The South African government is considering banning the advertising of alcohol in an attempt to cut the abuse of alcohol.
I am not in favour of such a move for a few reasons.
The one is that I do not believe that there will be any significant reduction in alcohol abuse. By the time someone is abusing alcohol, then advertising it or not makes no difference. For the sake of simplicity, I will divide alcohol abuse into two categories: the continuous and the one-off. By ‘continuous’ I mean a case where the person drinks to excess regularly, which may be twice a week. Such a person knows where to buy the alcohol and will get it, advertising or no advertising.
The one-off situation is what happens at a party, for example, and what comes to mind is some of the student bashes that I attended as a student. Believe me, a large group of students is going to drink alcohol with absolutely no inducement from advertising. In a situation like that, a person’s upbringing and interaction with friends are what will tell during the course of the evening. Of course, such parties can get somewhat out of hand – I read for four degrees at university; I have seen parties. I cannot imagine that the banning of alcohol advertising will have any impact on such parties.
So, how is the proposed banning going to cut alcohol use or, rather, abuse? It is not like smoking, where one hopes that young people will never start at all. We are not trying to stop people ever drinking a glass of wine or having a cold beer at the end of a hot day.
In fact, there is no advertising that tells people to drink – all alcohol advertising is about market share. No advertisement says: “Drink beer.” All the advertisers say: “Our beer is better.”
Further, a large amount of alcohol advertising is about the classy elements of alcohol consumption – like telling one about the crispness of wine or the aroma of brandy. The alcohol companies have been socially aware of their product, so even the beer advertisements show responsible use, to my mind. No ads promote student parties; they all tend to show quality people having a single drink.
So, I am really sceptical that cutting advertising will cut alcohol abuse. In fact, I believe that it could make it worse because then people get the feeling that drinking is some covert activity and with that comes the aura of ‘getting away with it’.
During the prohibition years in the US, when alcohol was totally banned, the sale of alcohol thrived – it just did so in an invisible fashion.
I now come to another point. When you throw a few pebbles in the pond, you cannot tell where all the ripples are going to end up. There is interaction and interference and a very complex pattern results. The economy is the same. If the alcohol advertising is banned, it is like throwing a fistfull of pebbles in the pond. Not only will advertising businesses be affected, but a possible result could be that wine sales drop by 10%. This will lead to job cuts in the wine lands, and that could lead to more crime as desperate people try to survive.
Banning alcohol advertising, as well as sports sponsorships and so on, is a case of major waves in the economy.
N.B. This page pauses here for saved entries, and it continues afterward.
/-- A die collector takes a record: it forwards the first of its key, and every one that finds its key table full. -/
def dieTake (s : Mach) (r : FltRec) : Mach :=
  let l := dieKeysOf s r.die
  if l.any (sameKey r) then
    let l := addKey l r 1
    let s := modFlt s (fun f => { f with dieKeys := smapPut [] f.dieKeys r.die l })
    if stormy s l r ∧ 4 ≤ r.die % 16 then wb s .FLT_DSTATUS (compOrd r.die) 0 0 true else s
  else
    let s := if l.length < 64 then modFlt s (fun f => { f with dieKeys := smapPut [] f.dieKeys r.die (l ++ [{ first := r, count := 0 }]) }) else s
    hubTake s r

/-- A record passed on (R538): the hub's own units, and what the hub reports of a die (R546, R547), have no die collector. -/
def collect (s : Mach) (r : FltRec) : Mach :=
  let s := openWindow s
  if r.die = 0 ∨ r.cls = 0x13 then hubTake s r else dieTake s r

/-- The oldest record raised is passed on. -/
def collectNext (s : Mach) : Mach :=
  match s.flt.wire with
  | [] => s
  | r :: l => collect (modFlt s (fun f => { f with wire := l })) r

/-- A die or hub summary. -/
def FltKey.summary (k : FltKey) : FltRec := { k.first with storm := true, count := k.count }

/-- WINDOW_END_SUMMARY: at the end of a coalescing window the die collectors send their summaries, the hub adds them and writes
its own, and the keys are freed. -/
def windowEndSummary (s : Mach) : Mach :=
  if s.alm.running = false then s
  else
    let n := winLen s
    let s := advanceTo s (frameTick s ((s.flt.winFrom / n + 1) * n))
    let dies := s.flt.dieKeys.flatMap (fun x => x.2)
    let s := foldS (dies.filter (fun k => decide (k.count ≠ 0))) (fun t k => hubSummary t k.summary) s
    let s := foldS (s.flt.hubKeys.filter (fun k => decide (k.count ≠ 0))) (fun t k => logRecord t k.summary) s
    modFlt s (fun f => { f with dieKeys := [], hubKeys := [], winFrom := frameNo s / n * n })

def execWindowEndSummary (s : State) : Host.Outcome State Fault Refusal := onMach s (fun s => windowEndSummary s)

/-! ### Hardware events that have no step of their own (R347, R350, R528, R529) -/

/-- The register of an entry of a hub table; without its bit [63] every access that it would grant is refused. -/
def hubEntry (s : Mach) : HubEntry → Mach
  | .ggran g => wb s .PRT_GGRAN 0 g 63 false
  | .hgran g => wb s .PRT_HGRAN 0 g 63 false
  | .part p => wb s .PRT_PART_A 0 p 63 false
  | .ten t => wb s .PRT_TEN_A 0 t 63 false
  | .ring r => wb s .RNG_CFG r 0 63 false
  | .rota b n => wb s .SEQ_ROTA_A b n 63 false

/-- BLK of the block that holds a hub table. -/
def hubEntryBlk : HubEntry → Nat
  | .ring _ => 0x13
  | .rota _ _ => 6
  | _ => 0x12

/-- An event of a last-level cache (R369). -/
def llcErr (s : Mach) (d code way line : Nat) : Mach :=
  let s := recordFirst s .COH_LLCERR (4 + d) 0 (packFlds [(62, 60, code), (59, 56, way), (47, 6, line)])
  let r := mkRec s (if code = 1 then 2 else 0xA) code 0xA 0x7F (coreDieId d) (line * 64) (line * 64 / 2 ^ 16)
  raise s (if code = 1 then r.poisoned else r)
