/-- A halted core resumes: the mode and the pc return from dcsr and dpc, and MPRV is cleared below M-mode. -/
def leaveDebug (s : Mach) (c : Nat) : Mach :=
  modCore s c (fun x =>
    let d := smapGet 0 x.csr csrDcsr
    let st := smapGet 0 x.csr 0x300
    let p := fld d 1 0
    { x with halted := false, priv := p, virt := bit d 5 && decide (p ≠ 3), pc := smapGet 0 x.csr csrDpc, haltReq := bit d 2,
             csr := smapPut 0 x.csr 0x300 (if p = 3 then st else setBit st 17 false) })

/-- The rings in whose locked sequence a core stands (R554). -/
def lockedRings (s : Mach) (c : Nat) : List Nat :=
  ((s.ringBy.filter (fun x => decide (x.2 = c + 1))).map Prod.fst).filter (fun r => decide (pend s r ≠ 0))

/-- A core is asked to halt: at once, or deferred while it holds a locked sequence. -/
def haltCore (s : Mach) (c cause : Nat) : Mach :=
  let x := getCore s c
  if x.released = false ∨ x.halted ∨ (smapGet none s.dbg.coreDefer c).isSome then s
  else if (lockedRings s c).isEmpty then enterDebug s c cause
  else
    bump (modDbg s (fun d => { d with coreDefer := smapPut none d.coreDefer c (some (s.now + 1024 * cclk s c)) })) .DBG_LOCKST 0 0 63 32 1

/-! ### Locked sequences (R554, R555) -/

/-- A block transfer is abandoned: a save leaves its memory undefined, a load changes no COUNT, and held operations are
performed. -/
def dropXfer (s : Mach) (b : Nat) : Mach :=
  match (getSem s b).xfer with
  | none => s
  | some t =>
    let s := modSem s b (fun x => { x with xfer := none })
    let s :=
      if t.load then s
      else foldS (List.range t.count) (fun u k =>
        let q := drawBytes u 8
        (writeAs q.2 (0x80 + b) none 0 (t.addr / 8 * 8 + 8 * k) q.1 false).2) s
    let s := foldS t.held (semApply · b ·) s
    wb (evalWaits s b (edgeOf s b) false) .SEM_XFER_CTL b 0 63 false

/-- HALT_DEFER_EXPIRY: the deferral limit is reached, the sequence is abandoned whole and the halt is forced. -/
def haltDeferExpiry (s : Mach) : LockAgent → Mach
  | .bay b =>
    (match (getBay s b).dbg.defer with
     | none => s
     | some e =>
       let s := dropXfer (advanceEdge s b e) b
       haltBay (bump s .DBG_LOCKST 0 0 31 0 1) b (edgeOf s b) true false)
  | .core c =>
    (match smapGet none s.dbg.coreDefer c with
     | none => s
     | some t =>
       let s := advanceTo s t
       let s := foldS (lockedRings s c) flushRing s
       enterDebug (bump s .DBG_LOCKST 0 0 31 0 1) c 3)

def execHaltDeferExpiry (a : LockAgent) (s : State) : Host.Outcome State Fault Refusal := onMach s (fun s => haltDeferExpiry s a)

/-- LOCKED_SEQUENCE_END: the sequence of an agent whose halt is deferred has ended, and it halts. -/
def lockedSequenceEnd (s : Mach) : LockAgent → Mach
  | .bay b =>
    if (getBay s b).dbg.defer.isSome ∧ (getSem s b).xfer.isNone then haltBay s b (edgeAfter (clkOf s b) s.now) false false else s
  | .core c =>
    if (smapGet none s.dbg.coreDefer c).isSome ∧ (lockedRings s c).isEmpty then enterDebug s c 3 else s

def execLockedSequenceEnd (a : LockAgent) (s : State) : Host.Outcome State Fault Refusal := onMach s (fun s => lockedSequenceEnd s a)

/-! ### The life of a grant (R477 to R479) -/

/-- Cores of a partition. -/
def partCores (s : Mach) (p : Nat) : List Nat := (List.range 96).filter (fun c => decide (corePid s c = some p))

/-- A partition loses its INVASIVE grant: its halted units resume, and halts still to come are withdrawn. -/
def endInvasive (s : Mach) (p : Nat) : Mach :=
  let s := modDbg s (fun d => { d with armHalt := smapPut none d.armHalt p none })
  let s := setPstat s p 0 false
  let s := foldS (partBays s p) (fun t b =>
    let t := modBay t b (fun x => { x with dbg := { x.dbg with defer := none } })
    let t := wb t .DBG_BSTAT b 0 1 false
    if isHalted t b then resumeBay t b (edgeOf t b + 1) false else t) s
  foldS (partCores s p) (fun t c =>
    let t := modDbg t (fun d => { d with coreDefer := smapPut none d.coreDefer c none })
    if (getCore t c).halted then leaveDebug t c else t) s

/-- The grant in force is replaced (R479). -/
def setGrant (s : Mach) (obs inv : Nat) (pkg : Bool) : Mach :=
  let old := rf s .SEC_DBG_STATE 0 0 31 16
  let s := wr s .SEC_DBG_STATE 0 0 (packFlds [(32, 32, pkg.toNat), (31, 16, inv), (15, 0, obs)])
  foldS ((List.range 16).filter (fun p => old.testBit p && !inv.testBit p)) endInvasive s

/-- The bytes of the token window. -/
def tokenBytes (s : Mach) : List Byte := (List.range 666).flatMap (fun k => bytesOf 8 (rg s .SEC_DBG_TOKEN 0 k).toNat)

/-- `n` bytes of a list from `o` on, and the number they spell. -/
def cutBytes (l : List Byte) (o n : Nat) : List Byte := (l.drop o).take n
def cutNat (l : List Byte) (o n : Nat) : Nat := ofBytes (cutBytes l o n)

/-- The RESULT of a token (R478): the first check that fails, or 1. -/
def tokenResult (s : Mach) (t : List Byte) : Nat :=
  let zero (o n : Nat) : Bool := (cutBytes t o n).all (fun b => decide (b = 0))
  let key := cutBytes t 3376 1952
  let obs := cutNat t 24 2
  let inv := cutNat t 26 2
  let pkg := cutNat t 28 1
  let above := (List.range 16).any (fun p =>
    (obs.testBit p && decide (rf s .PRT_PART_A 0 p 61 60 = 0)) || (inv.testBit p && decide (rf s .PRT_PART_A 0 p 61 60 < 2)))
  if cutNat t 0 4 ≠ 0x47544244 ∨ cutNat t 4 1 ≠ 1 ∨ zero 5 3 = false ∨ 1 < pkg ∨ zero 29 3 = false ∨ zero 38 26 = false ∨
      zero 3373 3 = false then 2
  else if s.cfg.dbgKey ≠ some (sha384 key) then 3
  else if Config.mlDsaVerify key (cutBytes t 64 3309) (cutBytes t 0 64) = false then 4
  else if cutNat t 8 8 ≠ (rg s .SEC_DBG_NONCE 0 0).toNat then 5
  else if cutNat t 16 8 ≠ (rg s .SEC_UID 0 0).toNat then 6
  else if cutNat t 32 6 ≤ frameNo s then 7
  else if above ∨ (pkg = 1 ∧ s.cfg.dbgPkg = false) then 8
  else 1

/-- A new nonce is drawn. -/
def newNonce (s : Mach) : Mach :=
  { wr s .SEC_DBG_NONCE 0 0 (Config.nonce s.freeCtr) with freeCtr := s.freeCtr + 1 }

/-- A submission (R478). -/
def submitToken (s : Mach) : Mach :=
  let setResult (s : Mach) (r : Nat) : Mach := wf s .SEC_DBG_CTL 0 0 43 40 r
  if isDone s = false then setResult s 9
  else
    let t := tokenBytes s
    let r := if rb s .SEC_STATUS 0 0 2 then 9 else tokenResult s t
    let s := newNonce (setResult s r)
    if r = 1 then
      let inv := cutNat t 26 2
      wr (setGrant s (cutNat t 24 2 ||| inv) inv (decide (cutNat t 28 1 = 1))) .SEC_DBG_EXPIRY 0 0 (BitVec.ofNat 64 (cutNat t 32 6))
    else
      let n := min 8 (rf s .SEC_STATUS 0 0 11 8 + 1)
      let s := wf s .SEC_STATUS 0 0 11 8 n
      if n = 8 then wb s .SEC_STATUS 0 0 2 true else s

/-- A write of SEC_DBG_CTL (R477 to R479). -/
def onDbgCtl (s : Mach) (v : Word) : Mach :=
  let s := wf s .SEC_DBG_CTL 0 0 16 0 (fld v 16 0)
  let s := if bit v 62 then submitToken s else s
  if bit v 61 then
    let keep (x m : Nat) : Nat := x &&& (0xFFFF ^^^ m)
    let m := fld v 15 0
    setGrant s (keep (rf s .SEC_DBG_STATE 0 0 15 0) m) (keep (rf s .SEC_DBG_STATE 0 0 31 16) m) (grantPkg s && !bit v 16)
  else s

/-- GRANT_EXPIRY: the almanac reaches the expiry frame of the grant. -/
def grantExpiry (s : Mach) : Mach :=
  if rg s .SEC_DBG_STATE 0 0 = 0 ∨ s.alm.running = false then s
  else setGrant (advanceTo s (frameTick s (rf s .SEC_DBG_EXPIRY 0 0 47 0))) 0 0 false

def execGrantExpiry (s : State) : Host.Outcome State Fault Refusal := onMach s (fun s => grantExpiry s)

/-! ### Threads under debug (R559) -/

/-- Whether the thread that DBG_TSEL selects is open to DBG_TREGr: it is stopped, or its bay is halted. -/
def selThread (s : Mach) (b : Nat) : Nat × Nat × Nat :=
  (rf s .DBG_TSEL b 0 22 21, rf s .DBG_TSEL b 0 20 10, rf s .DBG_TSEL b 0 4 0)

def threadOpen (s : Mach) (b : Nat) : Bool :=
  let t := selThread s b
  let x := getThread s b t.1 t.2.1 t.2.2
  ((getEng s b t.1).sheaf t.2.1).isSome && (isHalted s b || decide (x.st = .stopped))

/-- A write of DBG_BCTL: CLAIM, and TRESUME of a stopped thread at PC + 4 or at the PC poked. -/
def onBctl (s : Mach) (b : Nat) (v : Word) : Mach :=
  let s := wb s .DBG_BCTL b 0 0 (bit v 0)
  let (e, k, l) := selThread s b
  let x := getThread s b e k l
  if bit v 1 = false ∨ x.st ≠ .stopped then s
  else
    let poked := (getEng s b e).poked.contains (k, l)
    let s := modEng s b e (fun g => { g with poked := g.poked.erase (k, l) })
    let s := modThread s b e k l (fun t => { t with st := .ready, pc := if poked then t.pc else add64 t.pc 4, readyAt := edgeOf s b + 1 })
    s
This is very dangerous.
Finally, there is the extremely important point of the degree to which a government is permitted to alter the life patterns of its citizens. No government has the right to tell its citizens how to live their lives other than to say: “Stay within the bounds of law”, and laws should be kept to a minimum. Government is not the boss of the people; the people are the boss of government.
A government cannot tell you to put on a jacket when it gets cold and cannot tell you not to go skydiving because it is dangerous. Further, it cannot tell you not to eat raw fish because it could make you sick. By the same token, a government cannot tell you not to drink alcohol; it cannot even tell you how much alcohol you may drink. A government cannot tell alcohol producers not to sell their product.
If government is allowed to ban alcohol advertising, what is to stop them from banning the advertising of hamburgers on the grounds that too many hamburgers could lead to you suffering a heart attack? In fact, why not go further and pass a law that nobody is allowed to eat any meal in which the meat percentage is higher than 20%, and also that salads must constitute at least 33% of any meal? After all, such a law should lead to a healthier population . . . right. I imagine that such a law would actually lead to a healthier population, but gov- ernment does not have the right to tell me how much meat and salads I must eat. It does not have the right to tell me what I can drink either, and it does not have the right to tell any alcohol company not to offer me an option of buying its products.